Since its inception, the iPod has sold roughly 42 million devices and accounts for about 75% of the nation’s digital music player inventory. Combine this with the sales of music via iTunes, and it’s no wonder Apple is smiling all the way to the bank. While there are those who might find other gadgets more attractive, the iPod is a hit. Not only has it proved to be a technological success, but Apple has managed to strike a musical chord with the younger generation, who have turned the little device into the latest "must own to be cool" toy.

While the Video iPod is aesthetically pleasing, I have to wonder how someone can fit 60GB of music inside such a small device. The result of this disorder is that I like to take apart such devices, just to see what’s under the cover. Sometimes this leads to ideas on how to improve the devices; however, in the case of the iPod, the aftermarket vendors have this area covered. From external speakers to FM connectors to streaming the music to your car stereo—if you can think of it, someone has probably made it.

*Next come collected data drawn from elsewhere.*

-- ==== Sys2Proof/Decode.lean ====
section
/-! DEFINITION. The opcode map of Table 9 (R44), the run-time decoder (R49), which ignores reserved bits, and the
encoder written from the same tables. -/

namespace Sys2Proof

/-- The six formats of R31; `s` is format E with LW = 63 (R32). -/
inductive Fmt where
  | a | k | g | m | b | e | s
  deriving DecidableEq, Repr

/-- What Table 9 says of a form. A slot is `none` (unused), `some false` (scalar) or `some true` (vector); `res`
likewise for the result, a GET with the vector flag set being vector whatever `res` says (R36). -/
structure FormInfo where
  op : Nat
  sub : Nat
  fmt : Fmt
  a : Option Bool := none
  b : Option Bool := none
  c : Option Bool := none
  res : Option Bool := none
  wds : List Nat := [0]
  xfs : List Nat := [0]
  z : ZUse := .zero
  irr : Bool := false
  mem : Bool := false
  store : Bool := false
  exit : Bool := false
  rx : Bool := false
  deriving DecidableEq, Repr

All that said, the iPod does suffer from one very annoying problem—an easily scratchable screen. This problem affects many portable devices, but one gadget has managed to avoid this curse: the PSP. I happened to have a spare PSP faceplate lying around, so I compared the two faceplates and realized that the clear part of the PSP plate almost exactly matched the size of the iPod. Was this pure coincidence or just God’s sense of irony? Either way, it was too good a chance to pass up. The rest of this article will detail not only the procedures needed to get into the iPod, but also the steps I took to create the scratchproof iPod PSP faceplate.

Disassembly

Taking apart the iPod proved to be much easier than I thought initially. Simply follow the steps below and you should have your device apart in no time. Although I can’t guarantee it, you probably won’t even void your warranty if you’re careful.

  1. Place the iPod face up on the desk to orient yourself.
  2. Slide the iPod around to its side. Insert a small flathead screwdriver tip between the white plastic and metal case; then use the screwdriver tip to pry up the side. (Figure 1 shows metal grooves between the white plastic catches. Aim for this area when inserting the flat tip of the screwdriver.)
    Figure 1

    Figure 1 Side shot of iPod.

  3. Once the side is free, wiggle loose the other side. Carefully flip the iPod onto its face and lift off the back of the iPod about half an inch. In the lower back left-hand corner you’ll find the battery connector that needs to be unlatched.
  4. Using the flathead screwdriver, lift the brown catch on both sides of the connector and slip out the power strip. Figure 2 shows the location of the connector and provides a shot of the internals of the iPod.
    Figure 2

    Figure 2 Power connector and iPod internals.

  5. Lift the blue hard drive out of the case and flip it over the bottom of the iPod (see Figure 3).
  6. Using the tip of the flathead screwdriver, release the brown catch of the connector on the circuit board. It will lift up from the bottom. Be sure to use care when doing this—a wrong move will damage the device. Once the catch is released, slide the cable out from the connector.
    Figure 3

    Figure 3 Removing the hard drive.

  7. Flip the catch on the connector near the side of the iPod. This item provides the output signals for audio/video to external devices (speakers, video, and so on).
  8. If you want to access the front of the iPod or remove the LCD, you need to remove the six screws on the side of the iPod keeping the white faceplate on the metal skeleton. Once the screws are removed, the faceplate will slip off.
  9. To remove the LCD, unlatch the connector on the back side of the circuit board; then slip the display off the front of the iPod.
  10. If you like, you can remove the battery and external connector assembly from the back case of the iPod. This is held together by a few Phillips-head screws and black tape. Once disassembly is complete, you should have something similar to Figure 4.
    Figure 4

    Figure 4 Disassembled iPod.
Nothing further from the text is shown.